Внезапно Алфея вспомнила, кто звонил по телефону родителям.

— Ты просто замечательный друг!

— Он нестоящий человек.

— Здесь даже слуги упаси Бог как изысканны! — Слезы снова подступили к ее глазам, она отвернула лицо и сделала глубокий вдох, чтобы овладеть собой.

Млисс приложила прохладную руку ко лбу и щекам Алфеи, затем вышла в ванную и вернулась с градусником.

Когда градусник оказался у нее во рту, Алфея откинулась назад. Красные круги плыли перед глазами, непонятная слабость сковала тело. Может быть, она и в самом деле заболевает?

— Сто один градус[6], — объявила Млисс, стряхнула градусник и стала снимать шляпку.

— Ты опоздаешь, — сказала Алфея.

— Проповедь будет и на следующей неделе. Поешьте немного. — Она пододвинула поднос к Алфее, сняла с тарелок фарфоровые крышки.

Алфея без всякого аппетита посмотрела на треугольные тосты с маслом, еще горячие вареные яйца. Она не завтракала и не обедала накануне, и ей неприятно было смотреть на еду сейчас.

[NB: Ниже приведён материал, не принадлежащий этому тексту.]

theorem winnow_runConsequence {q} (hq : q ∈ moveConsequences ∨ q ∈ runConsequences) (s : State) : Winnow s
    (runConsequence q s) := by
  have : (∃ u, q = .interlockClaim u) ∨ (∃ u, q = .withdrawMove u) ∨ (∃ u, q = .withdrawRun u) ∨
      (∃ k, q = .streamInterlock k) ∨ q = .mapMove ∨ q = .mapRun := by
    rcases hq with hq | hq <;> simp only [moveConsequences, runConsequences, List.mem_append, List.mem_map,
        List.mem_singleton] at hq <;> rcases hq with ((⟨u, -, rfl⟩ | ⟨u, -, rfl⟩) | ⟨u, -, rfl⟩) | rfl <;> simp
  rcases this with ⟨u, rfl⟩ | ⟨u, rfl⟩ | ⟨u, rfl⟩ | ⟨u, rfl⟩ | rfl | rfl <;> unfold runConsequence <;> dsimp only
  · split
    · exact winnow_leaveClaim ..
    · exact Winnow.refl s
  · exact winnow_withdrawEntries ..
  · exact winnow_withdrawEntries ..
  · exact winnow_of_eq (units_concludeStream ..) (keepsBuses_concludeStream ..).1
  · exact winnow_of_eq (units_endJobs ..) (keepsBuses_endJobs ..).1
  · exact winnow_of_eq (units_endJobs ..) (keepsBuses_endJobs ..).1

theorem isBegun_winnow {w} {s t : State} (h : Winnow s t) (ha : (unitAt w t).awaited = (unitAt w s).awaited) :
    isBegun w t = isBegun w s := by
  unfold isBegun inTransmission
  have hb : unitBus w t = unitBus w s := by unfold unitBus; rw [h.defn]
  rw [ha, hb]
  cases unitBus w s with
  | none => rfl
  | some b => dsimp only; rw [h.tx]

end Sys2Proof.Machine
end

Когда Млисс унесла поднос с едой, к которой Алфея так и не притронулась, она бессильно раскинулась на постели. Эта сцена с родителями истощила ее способности к сопротивлению. Ей сейчас страшно не доставало доказательств родительской любви — хотя бы тепло произнесенного утреннего приветствия. Обычно, когда она болела, что случалось довольно редко, отец проводил целые часы в ее комнате, порой заглядывала мать и приносила какие-нибудь гостинцы. Сегодня они игнорировали ее. «Мы не хотим видеть твое бесстыжее лицо, пока ты не будешь готова извиниться».

Ей страшно хотелось услышать голос Джерри, но у нее не было номера его телефона.

В понедельник утром зашел доктор Макайвер. Пожилой джентльмен, обладавший густым басом, послушал ее с помощью стетоскопа, подержал за запястье и смерил температуру. Обменявшись взглядами с Млисс, он заявил, что больная должна оставаться в постели.

Но Алфея не могла оставаться в постели. Вчерашнее потрясение, ввергнувшее ее в летаргический сон, прошло, и в ней ключом била нервная энергия. Она шагала по комнате в белой шелковой пижаме и придумывала сцены, в которых ее родители раскаивались, отрекались от предания Джерри анафеме и ругали себя за то, что довели ее до горячки. Она твердо решила, что ни при каких условиях извиняться не будет, — мысль о перенесенном унижении вновь и вновь вызывала у нее слезы.